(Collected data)

/-! ### The host's byte accesses and the canonical form -/

/-- Settles O14: below the bound a write is one `Memory.write` and a read one `Memory.read`; a write beyond it
faults. -/
theorem hostAccessesOneByte : Obligations.HostAccessesOneByte := by
  refine ⟨?_, ?_, ?_, ?_⟩
  · intro s a v rest hin
    rw [step_cons hin, serve_writePay]
    exact ⟨fun ha => ⟨_, if_pos ha, fun b => Memory.read_write s.pay a b v, rfl⟩, fun ha => if_neg (not_lt.2 ha)⟩
  · intro s a v rest hin
    rw [step_cons hin, serve_writeImg]
    exact ⟨fun ha => ⟨_, if_pos ha, fun b => Memory.read_write s.img a b v, rfl⟩, fun ha => if_neg (not_lt.2 ha)⟩
  · intro s a rest hin ha
    rw [step_cons hin, serve_readPay]
    exact if_pos ha
  · intro s a rest hin ha
    rw [step_cons hin, serve_readImg]
    exact if_pos ha

/-- An address that is not listed reads as unwritten. -/
theorem Memory.read_of_not_listed {m : Memory} {a : Nat} (h : ∀ c ∈ m, c.1 ≠ a) : m.read a = Memory.unwritten := by
  induction m with
  | nil => rfl
  | cons c rest ih =>
    rw [Memory.read, if_neg (h c List.mem_cons_self)]
    exact ih fun d hd => h d (List.mem_cons_of_mem c hd)

/-- A canonical memory lists exactly the bytes that read as something else than unwritten. -/
theorem Memory.wf.mem_iff_read {m : Memory} (hm : m.wf) (a : Nat) (v : Byte) :
    (a, v) ∈ m ↔ m.read a = v ∧ v ≠ Memory.unwritten := by
  induction m with
  | nil => simp [Memory.read, eq_comm]
  | cons c rest ih =>
    obtain ⟨b, w⟩ := c
    obtain ⟨hrising, hwritten⟩ := hm
    obtain ⟨hb, hrest⟩ := List.pairwise_cons.1 hrising
    have ih := ih ⟨hrest, fun d hd => hwritten d (List.mem_cons_of_mem _ hd)⟩
    have hw : w ≠ Memory.unwritten := hwritten (b, w) List.mem_cons_self
    by_cases hab : b = a
    · subst hab
      have hnot : (b, v) ∉ rest := fun h => Nat.lt_irrefl b (hb _ h)
      simp only [Memory.read, if_true, List.mem_cons, hnot, or_false, Prod.mk.injEq, true_and]
      exact ⟨fun h => ⟨h.symm, h ▸ hw⟩, fun h => h.1.symm⟩
    · have hne : (a, v) ≠ (b, w) := fun h => hab (congrArg Prod.fst h).symm
      simp only [Memory.read, if_neg hab, List.mem_cons, hne, false_or, ih]

/-- Settles O15: two canonical memories that read alike list the same entries, both in rising order. -/
theorem canonicalMemoriesReadingAlikeAreEqual : Obligations.CanonicalMemoriesReadingAlikeAreEqual := by
  intro m m' hm hm' hread
  have hmem : ∀ c : Host.Cell, c ∈ m ↔ c ∈ m' := by
    rintro ⟨a, v⟩
    rw [hm.mem_iff_read, hm'.mem_iff_read, hread]
  have hperm : m.Perm m' := (List.perm_ext_iff_of_nodup (hm.1.imp fun h e => by simp [e] at h)
    (hm'.1.imp fun h e => by simp [e] at h)).2 hmem
  exact hperm.eq_of_pairwise (fun a b _ _ h h' => absurd h (Nat.lt_asymm h')) hm.1 hm'.1

/-! ### What a command reads -/

/-- Settles O9: every path of a command ends in `State.record`, which overwrites both fields, and nothing before it
reads either. -/
theorem noCommandReadsStatus : Obligations.NoCommandReadsStatus := by
  intro i s w r
  cases i <;> rfl

/-- The symbols `EXTRACT` reads depend on the site sequence of a legal image and on the samples of that image. -/
theorem readSymbols_loadSites_congr {C : Collab} (hC : C.Lawful) {s s' : State} (image : s.imageLegal = true) {k : Kind}
    (hsites : siteSequence C k s' = siteSequence C k s) (himg : SameImage s s') (n count : Nat) :
    (s'.loadSites C k).readSymbols n count = (s.loadSites C k).readSymbols n count := by
  simp only [State.readSymbols, State.loadSites_st, State.loadSites_img, hsites]
  refine List.map_congr_left fun e he => ?_
  rw [himg _ (siteTable_lt hC (State.elemCount_le image) (List.mem_of_mem_take he))]

/-- The result code of `EXTRACT` as a function of the state: the checks of rule R136 in their order. -/
def extractCode (C : Collab) (s : State) : ResultCode :=
  match s.selector with
  | none => .badOperand
  | some (k, n) =>
    if s.imageLegal then
      if (siteSequence C k s).length < ceilDiv s.totalBits.toNat n then .insufficientSites
      else if s.totalBits.toNat % 8 ≠ 0 then .malformedBitstream
      else .ok
    else .badOperand

/-- What an `EXTRACT` leaves, by its code: `extractCode` is the code it records; with `Ok` the payload is what the
symbols spell; otherwise `PLEN` and `PAY` are kept (rules R136, R138). -/
theorem extractWith_leaves {C : Collab} {s t : State} (h : extractWith C s = .next t) :
    t.err = (extractCode C s).code ∧
    (extractCode C s = .ok → ∃ k n, s.selector = some (k, n) ∧ s.imageLegal = true ∧
      t.plen.toNat = s.totalBits.toNat / 8 ∧
      ∀ i < s.totalBits.toNat / 8, t.pay.read i = groupValue (unchunkBits
        ((s.loadSites C k).readSymbols n (ceilDiv s.totalBits.toNat n)) n s.totalBits.toNat) 8 i) ∧
    (extractCode C s ≠ .ok → t.plen = s.plen ∧ t.pay = s.pay) := by
  rcases extractWith_cases C s with
    ⟨k, n, hsel, image, hcount, h8, hs⟩ | ⟨k, n, hsel, image, hcount, hs⟩ |
    ⟨k, n, hsel, image, hcount, h8, hs⟩ | ⟨hbad, hs⟩
  · have hcode : extractCode C s = .ok := by simp [extractCode, hsel, image, hcount, h8]
    have ht := Word.toNat_lt s.totalBits
    cases hs.symm.trans h
    refine ⟨by rw [State.record_err, hcode], fun _ => ⟨k, n, hsel, image, ?_, fun i hi => ?_⟩, absurd hcode⟩
    · simp only [State.record_plen, State.storePayload_plen, State.extractBits_bs, length_unchunkBits,
        State.loadSites_totalBits, BitVec.toNat_ofNat, Config.xlen]
      omega
    · simp only [State.record_pay, read_storePayload, State.extractBits_bs, length_unchunkBits,
        State.loadSites_totalBits, if_pos hi]
  · have hcode : extractCode C s = .insufficientSites := by simp [extractCode, hsel, image, hcount]
    cases hs.symm.trans h
    exact ⟨by rw [State.record_err, hcode], by simp [hcode], fun _ => ⟨rfl, rfl⟩⟩
  · have hcode : extractCode C s = .malformedBitstream := by simp [extractCode, hsel, image, hcount, h8]
    cases hs.symm.trans h
    exact ⟨by rw [State.record_err, hcode], by simp [hcode], fun _ => ⟨rfl, rfl⟩⟩
  · have hcode : extractCode C s = .badOperand := by
      rcases hbad with hsel | image
      · simp [extractCode, hsel]
      · cases hsel : s.selector <;> simp [extractCode, hsel, image]
    cases hs.symm.trans h
    exact ⟨by rw [State.record_err, hcode], by simp [hcode], fun _ => ⟨rfl, rfl⟩⟩

/-- Settles O45: the checks and the symbols of an `EXTRACT` are the same functions of the selection, `TOTAL_BITS` and
the image. -/
theorem extractDependsOnItsOperandsAlone : Obligations.ExtractDependsOnItsOperandsAlone := by
  intro s s' t t' ⟨hkind, hnbits, hheight, hwidth, hseed, hlow, hhigh⟩ htotal himg ht ht'
  have hselector : s'.selector = s.selector := State.selector_congr hkind hnbits
  have hlegal : s'.imageLegal = s.imageLegal := State.imageLegal_congr hheight hwidth
  have hsites (k : Kind) : siteSequence Config.collab k s' = siteSequence Config.collab k s :=
    siteSequence_congr _ k hheight hwidth hseed hlow hhigh himg
  have hcode : extractCode Config.collab s' = extractCode Config.collab s := by
    simp only [extractCode, hselector, hlegal, hsites, htotal]
  obtain ⟨herr, hok, hfail⟩ := extractWith_leaves ht
  obtain ⟨herr', hok', hfail'⟩ := extractWith_leaves ht'
  have hiff : t.err = ResultCode.ok.code ↔ extractCode Config.collab s = .ok :=
    herr ▸ ⟨ResultCode.code_injective, congrArg _⟩
  refine ⟨by rw [herr, herr', hcode], fun h => ?_, fun h => ?_⟩
  · obtain ⟨k, n, hsel, image, hplen, hpay⟩ := hok (hiff.1 h)
    obtain ⟨k', n', hsel', -, hplen', hpay'⟩ := hok' (hcode.trans (hiff.1 h))
    obtain ⟨rfl, rfl⟩ : k = k' ∧ n = n' := by simpa [hselector, hsel] using hsel'
    rw [htotal] at hplen' hpay'
    refine ⟨BitVec.eq_of_toNat_eq (hplen'.trans hplen.symm), fun i hi => ?_⟩
    rw [hplen] at hi
    rw [hpay i hi, hpay' i hi, readSymbols_loadSites_congr collab_lawful image (hsites k) himg]
  · have hne := fun hc => h (hiff.2 hc)
    obtain ⟨hplen, hpay⟩ := hfail hne
    obtain ⟨hplen', hpay'⟩ := hfail' (hcode ▸ hne)
    exact ⟨hplen, hpay, hplen', hpay'⟩

end Sys2Proof.Machine
end

section
/-!
The memory family (`20_memory.md`): the element index and the carrier address (rule R42), and that each is the inverse
of the other over the addresses of an image.
-/

namespace Sys2Proof.Machine

theorem elementIndex_div_three (w row col : Nat) {channel : Nat} (h : channel < 3) :
    elementIndex w row col channel / 3 = row * w + col := by
  rw [elementIndex_eq]
  omega

theorem elementIndex_mod_three (w row col : Nat) {channel : Nat} (h : channel < 3) :
    elementIndex w row col channel % 3 = channel := by
  rw [elementIndex_eq]
  omega

/-- The carrier address is the pixel index split into row and column, and the channel within the pixel. -/
theorem carrierOf_eq_pixel (w e : Nat) : carrierOf w e = (e / 3 / w, e / 3 % w, e % 3) := by
  rw [carrierOf_eq, Nat.div_div_eq_div_mul]

theorem elementIndex_lt {h w row col channel : Nat} (hrow : row < h) (hcol : col < w) (hchannel : channel < 3) :
    elementIndex w row col channel < h * w * 3 := by
  have hpixel : row * w + col < h * w :=
    calc row * w + col < (row + 1) * w := by rw [Nat.succ_mul]; omega
      _ ≤ h * w := Nat.mul_le_mul_right w hrow
  rw [elementIndex_eq]
  omega

theorem carrierOf_elementIndex {w row col channel : Nat} (hcol : col < w) (hchannel : channel < 3) :
    carrierOf w (elementIndex w row col channel) = (row, col, channel) := by
  have hrow : (row * w + col) / w = row := by
    rw [Nat.mul_comm, Nat.mul_add_div (by omega), Nat.div_eq_of_lt hcol, Nat.add_zero]
  have hcolumn : (row * w + col) % w = col := by
    rw [Nat.mul_add_mod_self_right, Nat.mod_eq_of_lt hcol]
  rw [carrierOf_eq_pixel, elementIndex_div_three w row col hchannel, elementIndex_mod_three w row col hchannel, hrow,
    hcolumn]

theorem elementIndex_carrierOf (w e : Nat) :
    elementIndex w (carrierOf w e).1 (carrierOf w e).2.1 (carrierOf w e).2.2 = e := by
  rw [carrierOf_eq_pixel, elementIndex_eq, Nat.div_add_mod', Nat.div_add_mod']

/-- An index below `M` has an address in range; the image then has columns, so `e / 3 % w` is one of them. -/
theorem carrierOf_in_range {h w e : Nat} (he : e < h * w * 3) :
    (carrierOf w e).1 < h ∧ (carrierOf w e).2.1 < w ∧ (carrierOf w e).2.2 < 3 := by
  have hpixel : e / 3 < h * w := by omega
  have hw : 0 < w := Nat.pos_of_ne_zero fun hw => by simp [hw] at hpixel
  rw [carrierOf_eq_pixel]
  exact ⟨(Nat.div_lt_iff_lt_mul hw).2 hpixel, Nat.mod_lt _ hw, Nat.mod_lt _ (by decide)⟩

/-- Settles O29: the index is the pixel index and the channel in base 3, the pixel index the row and column in base
`WIDTH`. -/
theorem elementIndexIsABijection : Obligations.ElementIndexIsABijection :=
  ⟨fun _ w row col _ hrow hcol hchannel => ⟨elementIndex_lt hrow hcol hchannel,
      carrierOf_elementIndex hcol hchannel, elementIndex_div_three w row col hchannel⟩,
    fun _ w e he =>
      have ⟨hrow, hcol, hchannel⟩ := carrierOf_in_range he
      ⟨hrow, hcol, hchannel, elementIndex_carrierOf w e⟩⟩

end Sys2Proof.Machine
end

section
/-!
The encoding family (`30_encoding.md`): the decoder against the encoder, the command port with legal and reserved words,
the buffer port, the script that loads a payload, and what each command may write.
-/

namespace Sys2Proof

/-- A byte sequence decodes to what its first word decodes to, and the other bytes are left over (rule R69). -/
theorem decode_cons_eq_ok {w : Byte} {rest rest' : List Byte} {i : Instr} :
    decode (w :: rest) = .ok (i, rest') ↔ decodeWord w = .ok i ∧ rest = rest' := by
  rw [decode]
  cases decodeWord w with
  | ok j => simp
  | error e => simp

/-- A command word numbered as the opcode table numbers its bits is the word itself. -/
@[simp] theorem tableByte_toNat (w : Byte) : tableByte 8 w.toNat = w := by
  rw [tableByte, Nat.mod_eq_of_lt w.isLt, BitVec.ofNat_toNat, BitVec.setWidth_eq]

namespace Machine

open Sys2Proof.Claims

/-! ### What a command may write -/

namespace CommandBody

variable {s u : State} {i : Instr}

/-- No command writes a configuration register or the model's count of free values. -/
theorem configuration_eq (h : CommandBody s i u) :
    u.kind = s.kind ∧ u.nbits = s.nbits ∧ u.height = s.height ∧ u.width = s.width ∧ u.seed = s.seed ∧
    u.lowThr = s.lowThr ∧ u.highThr = s.highThr ∧ u.freeCount = s.freeCount := by
  cases h <;> simp

theorem totalBits_img_eq (h : CommandBody s i u) (hembed : i ≠ .embed) :
    u.totalBits = s.totalBits ∧ u.img = s.img := by
  cases h with
  | embedPrepared | embedded => exact absurd rfl hembed
  | _ => simp

theorem plen_pay_eq (h : CommandBody s i u) (hunpack : i ≠ .unpack) (hextract : i ≠ .extract) :
    u.plen = s.plen ∧ u.pay = s.pay := by
  cases h with
  | unpacked => exact absurd rfl hunpack
  | sitesLoaded | symbolsRead | extracted => exact absurd rfl hextract
  | _ => simp

theorem cap_eq (h : CommandBody s i u) (hvalidate : i ≠ .validate) (hembed : i ≠ .embed) : u.cap = s.cap := by
  cases h with
  | validated => exact absurd rfl hvalidate
  | embedPrepared | embedded => exact absurd rfl hembed
  | _ => simp

theorem bs_eq (h : CommandBody s i u) (hpack : i ≠ .pack) (hunchunk : i ≠ .unchunk) (hembed : i ≠ .embed)
    (hextract : i ≠ .extract) : u.bs = s.bs := by
  cases h with
  | packed => exact absurd rfl hpack
  | unchunked => exact absurd rfl hunchunk
  | embedPrepared | embedded => exact absurd rfl hembed
  | sitesLoaded | symbolsRead | extracted => exact absurd rfl hextract
  | _ => simp

theorem sym_eq (h : CommandBody s i u) (hchunk : i ≠ .chunk) (hembed : i ≠ .embed) (hextract : i ≠ .extract) :
    u.sym = s.sym := by
  cases h with
  | chunked => exact absurd rfl hchunk
  | embedPrepared | embedded => exact absurd rfl hembed
  | sitesLoaded | symbolsRead | extracted => exact absurd rfl hextract
  | _ => simp

theorem st_eq (h : CommandBody s i u) (horder : i ≠ .order) (hembed : i ≠ .embed) (hextract : i ≠ .extract) :
    u.st = s.st := by
  cases h with
  | ordered => exact absurd rfl horder
  | embedPrepared | embedded => exact absurd rfl hembed
  | sitesLoaded | symbolsRead | extracted => exact absurd rfl hextract
  | _ => simp

end CommandBody

/-- Settles O51: a command is one of the paths of `CommandBody`, and recording the result writes `STATUS` and the reply
only. -/
theorem commandsWriteOnlyWhatTheyOwn : Obligations.CommandsWriteOnlyWhatTheyOwn := by
  intro i s t ht
  obtain ⟨c, u, -, body, hu⟩ := exec_body i s
  cases hu.symm.trans ht
  obtain ⟨hkind, hnbits, hheight, hwidth, hseed, hlow, hhigh, hfree⟩ := body.configuration_eq
  exact ⟨hkind, hnbits, hheight, hwidth, hseed, hlow, hhigh, body.inbox_eq, hfree, body.totalBits_img_eq,
    body.plen_pay_eq, body.cap_eq, body.bs_eq, body.sym_eq, body.st_eq⟩

/-! ### The buffer port -/

/-- What `RDB` returns where the selected buffer has an item. -/
theorem reply_readBuffer {s : State} {buf : BitVec 2} {i v : Word} (h : bufferItem buf i.toNat s = some v) :
    (readBuffer buf i s).reply = some (.value v) := by
  simp [readBuffer, h]

theorem bufferItem_bs {s : State} {i : Nat} (h : i < s.bs.length) :
    bufferItem 0#2 i s = some (BitVec.ofNat 32 s.bs[i].toNat) := by
  simp [bufferItem, h]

> _EXERCISE_: Look through the data above and return exactly the lines from the one that contains "u.totalBits = s.totalBits" to the one that contains "absurd rfl hunpack", inclusive, with nothing else.

> _RESPONSE BELOW_:
    u.totalBits = s.totalBits ∧ u.img = s.img := by
  cases h with
  | embedPrepared | embedded => exact absurd rfl hembed
  | _ => simp

theorem plen_pay_eq (h : CommandBody s i u) (hunpack : i ≠ .unpack) (hextract : i ≠ .extract) :
    u.plen = s.plen ∧ u.pay = s.pay := by
  cases h with
  | unpacked => exact absurd rfl hunpack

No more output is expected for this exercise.